*** Data for processing ***

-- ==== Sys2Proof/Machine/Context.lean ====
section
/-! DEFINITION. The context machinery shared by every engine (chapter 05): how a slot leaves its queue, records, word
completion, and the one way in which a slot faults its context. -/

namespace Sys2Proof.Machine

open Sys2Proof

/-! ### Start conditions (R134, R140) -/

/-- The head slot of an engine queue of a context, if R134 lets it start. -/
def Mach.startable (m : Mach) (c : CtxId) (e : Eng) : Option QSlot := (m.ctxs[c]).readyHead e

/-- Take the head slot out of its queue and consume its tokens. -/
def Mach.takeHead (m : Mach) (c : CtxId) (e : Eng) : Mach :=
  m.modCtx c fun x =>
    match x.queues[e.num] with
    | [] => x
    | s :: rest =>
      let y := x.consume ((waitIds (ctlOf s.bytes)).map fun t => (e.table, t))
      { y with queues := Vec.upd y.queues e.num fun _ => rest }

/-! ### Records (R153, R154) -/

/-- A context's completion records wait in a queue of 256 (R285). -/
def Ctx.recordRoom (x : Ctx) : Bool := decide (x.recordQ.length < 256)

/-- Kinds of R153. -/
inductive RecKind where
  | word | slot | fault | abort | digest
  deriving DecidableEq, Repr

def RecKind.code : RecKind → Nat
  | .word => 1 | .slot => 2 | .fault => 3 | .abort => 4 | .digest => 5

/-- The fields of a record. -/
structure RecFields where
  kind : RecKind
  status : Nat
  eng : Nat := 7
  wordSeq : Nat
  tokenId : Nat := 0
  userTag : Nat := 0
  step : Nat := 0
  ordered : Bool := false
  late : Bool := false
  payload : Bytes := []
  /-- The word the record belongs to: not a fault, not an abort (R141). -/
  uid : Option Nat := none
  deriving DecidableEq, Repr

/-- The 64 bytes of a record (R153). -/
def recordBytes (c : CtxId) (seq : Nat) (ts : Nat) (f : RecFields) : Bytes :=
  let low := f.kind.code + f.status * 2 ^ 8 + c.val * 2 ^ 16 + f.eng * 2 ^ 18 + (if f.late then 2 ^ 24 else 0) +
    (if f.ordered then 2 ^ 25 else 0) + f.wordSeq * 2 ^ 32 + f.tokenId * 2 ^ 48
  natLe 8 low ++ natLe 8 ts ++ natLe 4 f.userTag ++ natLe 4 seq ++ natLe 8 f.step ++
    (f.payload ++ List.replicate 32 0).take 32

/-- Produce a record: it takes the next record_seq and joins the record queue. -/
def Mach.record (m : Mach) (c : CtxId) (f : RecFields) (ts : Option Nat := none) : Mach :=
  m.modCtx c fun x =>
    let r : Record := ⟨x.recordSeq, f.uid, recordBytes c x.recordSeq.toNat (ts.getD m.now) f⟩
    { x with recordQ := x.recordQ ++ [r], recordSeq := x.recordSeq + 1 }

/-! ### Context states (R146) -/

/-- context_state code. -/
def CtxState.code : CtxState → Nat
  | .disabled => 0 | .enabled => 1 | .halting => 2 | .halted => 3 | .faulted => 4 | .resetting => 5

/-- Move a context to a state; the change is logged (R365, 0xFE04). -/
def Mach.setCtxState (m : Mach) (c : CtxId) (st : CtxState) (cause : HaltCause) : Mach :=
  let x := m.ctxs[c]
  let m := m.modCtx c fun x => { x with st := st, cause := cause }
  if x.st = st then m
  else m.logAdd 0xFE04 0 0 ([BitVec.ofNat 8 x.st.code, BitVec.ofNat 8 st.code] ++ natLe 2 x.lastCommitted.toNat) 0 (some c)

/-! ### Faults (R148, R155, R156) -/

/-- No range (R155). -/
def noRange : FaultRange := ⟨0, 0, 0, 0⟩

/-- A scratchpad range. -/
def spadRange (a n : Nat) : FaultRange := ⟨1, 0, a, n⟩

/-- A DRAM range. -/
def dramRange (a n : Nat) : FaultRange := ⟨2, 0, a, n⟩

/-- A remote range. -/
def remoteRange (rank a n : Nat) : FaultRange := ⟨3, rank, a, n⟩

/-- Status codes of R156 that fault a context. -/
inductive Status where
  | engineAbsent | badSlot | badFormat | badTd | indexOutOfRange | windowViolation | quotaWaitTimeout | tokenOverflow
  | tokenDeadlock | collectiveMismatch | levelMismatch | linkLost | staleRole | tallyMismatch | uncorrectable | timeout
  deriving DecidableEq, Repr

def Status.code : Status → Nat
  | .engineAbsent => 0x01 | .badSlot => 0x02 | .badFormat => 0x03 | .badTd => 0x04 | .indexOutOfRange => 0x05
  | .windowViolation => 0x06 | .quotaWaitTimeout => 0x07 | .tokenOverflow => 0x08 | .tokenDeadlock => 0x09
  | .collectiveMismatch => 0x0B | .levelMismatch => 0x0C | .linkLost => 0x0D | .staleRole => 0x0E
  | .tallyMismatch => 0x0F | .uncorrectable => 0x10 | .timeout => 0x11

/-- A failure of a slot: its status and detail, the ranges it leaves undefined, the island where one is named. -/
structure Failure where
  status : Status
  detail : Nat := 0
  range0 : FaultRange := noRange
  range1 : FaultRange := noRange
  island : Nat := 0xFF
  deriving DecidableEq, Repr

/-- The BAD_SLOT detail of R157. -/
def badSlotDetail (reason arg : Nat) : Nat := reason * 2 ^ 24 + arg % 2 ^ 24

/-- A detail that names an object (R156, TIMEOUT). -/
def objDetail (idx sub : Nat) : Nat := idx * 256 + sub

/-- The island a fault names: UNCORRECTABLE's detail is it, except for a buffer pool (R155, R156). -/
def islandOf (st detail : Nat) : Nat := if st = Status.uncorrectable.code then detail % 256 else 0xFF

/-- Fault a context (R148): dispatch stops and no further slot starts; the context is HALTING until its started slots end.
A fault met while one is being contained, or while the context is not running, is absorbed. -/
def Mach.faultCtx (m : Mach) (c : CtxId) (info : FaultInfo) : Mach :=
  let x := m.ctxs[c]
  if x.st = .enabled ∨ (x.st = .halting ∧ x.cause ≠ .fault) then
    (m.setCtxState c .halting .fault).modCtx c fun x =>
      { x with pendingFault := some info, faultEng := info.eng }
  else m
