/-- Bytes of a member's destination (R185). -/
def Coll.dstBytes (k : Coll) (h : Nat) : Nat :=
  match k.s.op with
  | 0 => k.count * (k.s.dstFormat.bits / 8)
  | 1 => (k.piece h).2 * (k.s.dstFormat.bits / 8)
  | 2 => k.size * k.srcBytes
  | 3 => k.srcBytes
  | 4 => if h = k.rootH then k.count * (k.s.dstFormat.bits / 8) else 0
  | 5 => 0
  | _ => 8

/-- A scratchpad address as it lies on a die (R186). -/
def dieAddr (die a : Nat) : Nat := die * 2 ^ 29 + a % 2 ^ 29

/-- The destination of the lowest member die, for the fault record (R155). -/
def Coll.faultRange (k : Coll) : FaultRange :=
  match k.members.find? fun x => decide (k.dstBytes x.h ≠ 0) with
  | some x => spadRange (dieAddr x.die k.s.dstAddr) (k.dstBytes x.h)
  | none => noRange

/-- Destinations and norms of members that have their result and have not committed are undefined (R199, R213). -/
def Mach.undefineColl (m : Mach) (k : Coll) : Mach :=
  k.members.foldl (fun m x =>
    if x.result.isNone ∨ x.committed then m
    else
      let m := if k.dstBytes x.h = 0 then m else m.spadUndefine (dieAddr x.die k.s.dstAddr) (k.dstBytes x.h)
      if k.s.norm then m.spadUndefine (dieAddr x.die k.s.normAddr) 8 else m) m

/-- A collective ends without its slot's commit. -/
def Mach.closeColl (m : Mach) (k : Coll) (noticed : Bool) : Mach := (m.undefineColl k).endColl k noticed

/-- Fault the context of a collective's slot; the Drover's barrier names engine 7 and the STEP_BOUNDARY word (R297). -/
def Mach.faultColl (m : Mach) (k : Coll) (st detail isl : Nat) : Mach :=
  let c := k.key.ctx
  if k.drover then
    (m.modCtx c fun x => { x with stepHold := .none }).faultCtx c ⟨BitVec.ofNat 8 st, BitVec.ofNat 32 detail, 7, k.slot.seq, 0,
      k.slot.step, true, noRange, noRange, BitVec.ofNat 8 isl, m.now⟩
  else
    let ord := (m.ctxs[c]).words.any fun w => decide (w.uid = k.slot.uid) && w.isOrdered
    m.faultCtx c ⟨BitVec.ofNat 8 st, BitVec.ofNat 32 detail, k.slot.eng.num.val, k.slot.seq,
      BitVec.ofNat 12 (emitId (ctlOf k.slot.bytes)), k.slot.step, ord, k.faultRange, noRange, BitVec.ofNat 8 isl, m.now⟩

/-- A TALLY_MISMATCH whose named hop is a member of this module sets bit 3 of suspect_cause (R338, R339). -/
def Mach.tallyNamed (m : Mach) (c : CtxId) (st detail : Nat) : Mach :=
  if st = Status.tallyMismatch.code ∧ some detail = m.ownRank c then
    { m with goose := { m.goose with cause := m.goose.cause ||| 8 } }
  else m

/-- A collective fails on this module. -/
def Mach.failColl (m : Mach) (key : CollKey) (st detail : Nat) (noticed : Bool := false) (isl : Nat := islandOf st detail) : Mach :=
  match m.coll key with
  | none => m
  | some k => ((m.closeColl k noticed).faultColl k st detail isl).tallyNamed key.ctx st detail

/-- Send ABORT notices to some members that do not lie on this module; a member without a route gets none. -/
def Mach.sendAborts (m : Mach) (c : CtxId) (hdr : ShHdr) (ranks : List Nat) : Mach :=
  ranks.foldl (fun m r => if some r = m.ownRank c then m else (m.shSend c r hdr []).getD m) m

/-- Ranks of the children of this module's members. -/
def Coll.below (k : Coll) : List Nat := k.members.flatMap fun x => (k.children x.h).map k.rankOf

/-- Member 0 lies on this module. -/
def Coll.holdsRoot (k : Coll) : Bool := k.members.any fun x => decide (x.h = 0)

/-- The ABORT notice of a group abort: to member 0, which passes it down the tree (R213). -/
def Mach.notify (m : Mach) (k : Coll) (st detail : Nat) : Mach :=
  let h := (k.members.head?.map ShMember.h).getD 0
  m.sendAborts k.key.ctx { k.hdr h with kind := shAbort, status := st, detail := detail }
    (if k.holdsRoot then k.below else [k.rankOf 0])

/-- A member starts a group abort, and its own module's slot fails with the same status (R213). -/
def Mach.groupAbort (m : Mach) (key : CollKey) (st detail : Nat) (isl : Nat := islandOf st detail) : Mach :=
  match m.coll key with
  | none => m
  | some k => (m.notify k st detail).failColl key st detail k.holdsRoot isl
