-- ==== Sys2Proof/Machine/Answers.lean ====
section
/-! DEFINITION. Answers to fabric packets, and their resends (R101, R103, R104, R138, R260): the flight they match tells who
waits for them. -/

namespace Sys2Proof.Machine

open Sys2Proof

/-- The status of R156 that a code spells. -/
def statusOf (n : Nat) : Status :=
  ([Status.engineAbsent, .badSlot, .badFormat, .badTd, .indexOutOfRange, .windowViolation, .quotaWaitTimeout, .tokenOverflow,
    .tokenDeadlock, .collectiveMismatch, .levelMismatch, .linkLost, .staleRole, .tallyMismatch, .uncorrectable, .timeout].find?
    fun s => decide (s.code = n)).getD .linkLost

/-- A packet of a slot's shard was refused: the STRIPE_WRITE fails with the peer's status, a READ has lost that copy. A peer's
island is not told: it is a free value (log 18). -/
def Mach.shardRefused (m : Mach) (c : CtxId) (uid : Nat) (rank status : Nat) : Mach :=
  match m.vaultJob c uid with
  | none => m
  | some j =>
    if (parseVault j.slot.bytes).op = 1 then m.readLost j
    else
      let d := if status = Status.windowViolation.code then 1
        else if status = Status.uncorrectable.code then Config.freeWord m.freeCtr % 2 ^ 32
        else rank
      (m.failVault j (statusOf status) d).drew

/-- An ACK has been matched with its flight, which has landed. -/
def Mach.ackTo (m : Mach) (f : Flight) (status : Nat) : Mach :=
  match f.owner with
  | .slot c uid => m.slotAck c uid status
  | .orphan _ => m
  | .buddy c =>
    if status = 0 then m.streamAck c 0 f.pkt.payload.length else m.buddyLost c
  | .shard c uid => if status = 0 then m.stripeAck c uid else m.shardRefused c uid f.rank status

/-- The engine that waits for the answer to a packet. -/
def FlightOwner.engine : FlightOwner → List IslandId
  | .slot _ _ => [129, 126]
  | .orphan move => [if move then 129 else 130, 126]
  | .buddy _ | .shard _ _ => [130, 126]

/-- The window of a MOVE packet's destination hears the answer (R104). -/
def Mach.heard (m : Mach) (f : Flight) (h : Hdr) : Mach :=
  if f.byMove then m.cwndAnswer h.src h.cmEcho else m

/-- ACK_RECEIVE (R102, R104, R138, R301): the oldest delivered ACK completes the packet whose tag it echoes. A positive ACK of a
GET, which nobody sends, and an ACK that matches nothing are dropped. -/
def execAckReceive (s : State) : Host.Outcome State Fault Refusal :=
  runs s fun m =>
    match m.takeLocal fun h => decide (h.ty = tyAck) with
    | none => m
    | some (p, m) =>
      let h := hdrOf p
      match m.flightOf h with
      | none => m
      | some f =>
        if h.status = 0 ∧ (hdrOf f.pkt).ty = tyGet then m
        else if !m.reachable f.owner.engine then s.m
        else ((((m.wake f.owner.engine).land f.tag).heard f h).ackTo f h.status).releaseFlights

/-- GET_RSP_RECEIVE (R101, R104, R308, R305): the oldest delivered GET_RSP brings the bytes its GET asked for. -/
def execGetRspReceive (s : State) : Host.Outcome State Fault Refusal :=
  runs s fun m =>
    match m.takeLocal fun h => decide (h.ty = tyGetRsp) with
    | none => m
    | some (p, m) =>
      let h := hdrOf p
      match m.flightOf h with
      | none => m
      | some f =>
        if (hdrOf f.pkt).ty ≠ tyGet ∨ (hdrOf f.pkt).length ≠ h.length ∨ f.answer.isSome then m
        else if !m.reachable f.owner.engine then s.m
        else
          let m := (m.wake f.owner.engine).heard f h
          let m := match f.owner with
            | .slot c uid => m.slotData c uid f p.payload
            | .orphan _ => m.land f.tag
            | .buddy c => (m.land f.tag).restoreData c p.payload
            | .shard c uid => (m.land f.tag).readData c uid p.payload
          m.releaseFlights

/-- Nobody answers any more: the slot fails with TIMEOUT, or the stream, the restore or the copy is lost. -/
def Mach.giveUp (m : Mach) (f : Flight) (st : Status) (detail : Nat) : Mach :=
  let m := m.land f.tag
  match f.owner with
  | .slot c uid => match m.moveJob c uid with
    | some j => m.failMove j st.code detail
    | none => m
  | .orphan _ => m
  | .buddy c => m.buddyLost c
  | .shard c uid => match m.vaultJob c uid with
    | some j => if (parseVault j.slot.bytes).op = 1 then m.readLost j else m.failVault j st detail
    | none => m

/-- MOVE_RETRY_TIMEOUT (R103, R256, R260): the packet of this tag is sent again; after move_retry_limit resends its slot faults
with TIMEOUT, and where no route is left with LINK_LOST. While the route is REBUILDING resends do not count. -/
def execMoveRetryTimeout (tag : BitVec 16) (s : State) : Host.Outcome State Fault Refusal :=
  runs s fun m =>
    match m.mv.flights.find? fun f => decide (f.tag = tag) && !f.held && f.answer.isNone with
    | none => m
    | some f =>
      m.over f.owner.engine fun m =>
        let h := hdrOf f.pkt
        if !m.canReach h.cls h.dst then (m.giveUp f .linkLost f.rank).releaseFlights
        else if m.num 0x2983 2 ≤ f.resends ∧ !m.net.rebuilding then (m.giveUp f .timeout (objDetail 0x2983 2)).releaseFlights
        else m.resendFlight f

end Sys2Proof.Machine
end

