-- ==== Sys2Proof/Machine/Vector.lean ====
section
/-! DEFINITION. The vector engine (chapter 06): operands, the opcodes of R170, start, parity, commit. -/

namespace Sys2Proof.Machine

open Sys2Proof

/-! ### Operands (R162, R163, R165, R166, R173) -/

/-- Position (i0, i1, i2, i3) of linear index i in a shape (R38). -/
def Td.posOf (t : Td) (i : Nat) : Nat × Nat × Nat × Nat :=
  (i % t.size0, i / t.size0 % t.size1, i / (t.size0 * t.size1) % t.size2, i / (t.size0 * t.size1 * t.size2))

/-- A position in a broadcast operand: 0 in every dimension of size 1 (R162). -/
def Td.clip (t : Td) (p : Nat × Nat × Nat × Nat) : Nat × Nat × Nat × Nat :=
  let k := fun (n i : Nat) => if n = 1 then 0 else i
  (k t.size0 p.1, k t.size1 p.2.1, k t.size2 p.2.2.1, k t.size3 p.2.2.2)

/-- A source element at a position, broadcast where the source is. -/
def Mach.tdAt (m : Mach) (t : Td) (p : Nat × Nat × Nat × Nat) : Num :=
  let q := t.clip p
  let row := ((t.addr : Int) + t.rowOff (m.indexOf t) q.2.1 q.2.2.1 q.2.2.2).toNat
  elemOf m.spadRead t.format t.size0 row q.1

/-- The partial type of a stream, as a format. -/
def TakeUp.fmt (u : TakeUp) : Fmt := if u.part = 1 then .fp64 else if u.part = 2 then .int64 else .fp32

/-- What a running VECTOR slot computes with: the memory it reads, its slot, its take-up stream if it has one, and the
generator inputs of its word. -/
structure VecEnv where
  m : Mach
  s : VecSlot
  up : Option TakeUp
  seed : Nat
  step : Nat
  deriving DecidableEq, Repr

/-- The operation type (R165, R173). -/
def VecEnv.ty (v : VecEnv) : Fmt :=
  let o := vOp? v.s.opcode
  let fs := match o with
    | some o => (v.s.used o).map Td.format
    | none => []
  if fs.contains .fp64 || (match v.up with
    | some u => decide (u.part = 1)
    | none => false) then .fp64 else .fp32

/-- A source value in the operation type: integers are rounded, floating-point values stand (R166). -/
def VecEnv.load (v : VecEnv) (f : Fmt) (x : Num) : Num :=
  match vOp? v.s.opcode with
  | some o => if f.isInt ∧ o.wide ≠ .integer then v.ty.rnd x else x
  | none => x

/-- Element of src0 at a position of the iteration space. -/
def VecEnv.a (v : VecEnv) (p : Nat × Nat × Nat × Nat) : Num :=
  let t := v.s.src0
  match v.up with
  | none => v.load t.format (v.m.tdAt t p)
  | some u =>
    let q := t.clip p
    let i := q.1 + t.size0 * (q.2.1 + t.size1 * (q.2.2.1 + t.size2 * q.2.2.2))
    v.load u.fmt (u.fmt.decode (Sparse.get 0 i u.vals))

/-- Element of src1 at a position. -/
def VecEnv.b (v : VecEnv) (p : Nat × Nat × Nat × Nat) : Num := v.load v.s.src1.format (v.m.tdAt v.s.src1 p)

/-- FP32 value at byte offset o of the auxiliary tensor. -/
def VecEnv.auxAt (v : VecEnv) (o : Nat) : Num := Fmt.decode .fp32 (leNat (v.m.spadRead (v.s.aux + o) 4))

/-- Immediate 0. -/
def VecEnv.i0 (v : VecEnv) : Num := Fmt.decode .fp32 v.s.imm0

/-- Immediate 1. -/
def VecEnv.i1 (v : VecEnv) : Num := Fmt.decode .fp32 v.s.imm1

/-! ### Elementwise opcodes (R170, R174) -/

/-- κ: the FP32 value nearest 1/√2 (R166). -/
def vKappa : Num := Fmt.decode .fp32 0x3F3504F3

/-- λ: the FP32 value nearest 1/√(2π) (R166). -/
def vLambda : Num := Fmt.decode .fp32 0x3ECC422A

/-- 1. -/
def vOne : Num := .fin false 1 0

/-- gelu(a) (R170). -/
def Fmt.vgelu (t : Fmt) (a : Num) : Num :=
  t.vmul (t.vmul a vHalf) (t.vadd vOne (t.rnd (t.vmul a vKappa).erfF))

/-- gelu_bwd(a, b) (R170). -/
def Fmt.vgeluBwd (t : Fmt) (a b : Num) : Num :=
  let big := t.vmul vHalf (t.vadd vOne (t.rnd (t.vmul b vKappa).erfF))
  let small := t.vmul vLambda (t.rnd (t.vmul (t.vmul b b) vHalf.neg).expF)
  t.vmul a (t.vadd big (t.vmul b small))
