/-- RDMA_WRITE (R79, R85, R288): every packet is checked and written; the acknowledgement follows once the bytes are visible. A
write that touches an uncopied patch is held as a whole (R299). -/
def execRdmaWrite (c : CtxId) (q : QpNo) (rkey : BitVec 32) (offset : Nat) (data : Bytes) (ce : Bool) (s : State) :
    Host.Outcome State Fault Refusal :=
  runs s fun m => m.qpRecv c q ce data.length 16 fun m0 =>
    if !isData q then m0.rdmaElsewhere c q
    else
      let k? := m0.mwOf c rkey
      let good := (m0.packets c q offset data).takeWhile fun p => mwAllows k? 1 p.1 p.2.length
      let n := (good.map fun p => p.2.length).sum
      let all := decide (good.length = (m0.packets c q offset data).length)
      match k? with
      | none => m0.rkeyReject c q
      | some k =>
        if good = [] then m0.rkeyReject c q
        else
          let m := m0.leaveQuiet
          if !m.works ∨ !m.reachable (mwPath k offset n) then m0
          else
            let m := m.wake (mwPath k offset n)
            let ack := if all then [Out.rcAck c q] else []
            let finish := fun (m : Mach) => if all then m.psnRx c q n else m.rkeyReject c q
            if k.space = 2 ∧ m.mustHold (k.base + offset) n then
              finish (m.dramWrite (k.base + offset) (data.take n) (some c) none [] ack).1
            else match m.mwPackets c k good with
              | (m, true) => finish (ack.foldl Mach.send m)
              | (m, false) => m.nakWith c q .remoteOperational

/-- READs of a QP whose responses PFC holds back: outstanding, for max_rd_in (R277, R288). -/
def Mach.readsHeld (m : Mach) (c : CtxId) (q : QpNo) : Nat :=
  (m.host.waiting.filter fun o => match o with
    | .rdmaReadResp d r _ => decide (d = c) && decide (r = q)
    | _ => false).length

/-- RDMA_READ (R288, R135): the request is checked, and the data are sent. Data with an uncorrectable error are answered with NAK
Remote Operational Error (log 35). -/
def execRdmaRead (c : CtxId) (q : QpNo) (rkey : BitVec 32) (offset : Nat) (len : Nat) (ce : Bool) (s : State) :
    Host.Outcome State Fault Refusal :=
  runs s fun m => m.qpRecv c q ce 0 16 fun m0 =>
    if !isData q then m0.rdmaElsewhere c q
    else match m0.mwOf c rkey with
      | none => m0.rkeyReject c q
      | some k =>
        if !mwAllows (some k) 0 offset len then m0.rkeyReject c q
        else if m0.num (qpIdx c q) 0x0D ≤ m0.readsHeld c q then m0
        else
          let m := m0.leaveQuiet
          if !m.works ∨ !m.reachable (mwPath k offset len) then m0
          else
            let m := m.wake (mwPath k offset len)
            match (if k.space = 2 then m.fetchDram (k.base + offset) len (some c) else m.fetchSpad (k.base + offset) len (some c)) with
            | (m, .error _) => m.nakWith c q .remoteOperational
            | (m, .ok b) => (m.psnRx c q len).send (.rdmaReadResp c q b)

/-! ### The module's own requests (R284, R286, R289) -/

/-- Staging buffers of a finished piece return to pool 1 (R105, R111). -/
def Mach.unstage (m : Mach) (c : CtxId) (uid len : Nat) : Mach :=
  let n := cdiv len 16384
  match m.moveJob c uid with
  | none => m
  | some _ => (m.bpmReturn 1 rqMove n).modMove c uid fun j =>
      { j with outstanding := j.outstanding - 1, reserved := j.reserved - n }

*** End of Data for processing ***

# [To do]
Each line above where the word "clip" occurs should be copied out.

# [Written answer]
def Td.clip (t : Td) (p : Nat × Nat × Nat × Nat) : Nat × Nat × Nat × Nat :=
  let q := t.clip p
    let q := t.clip p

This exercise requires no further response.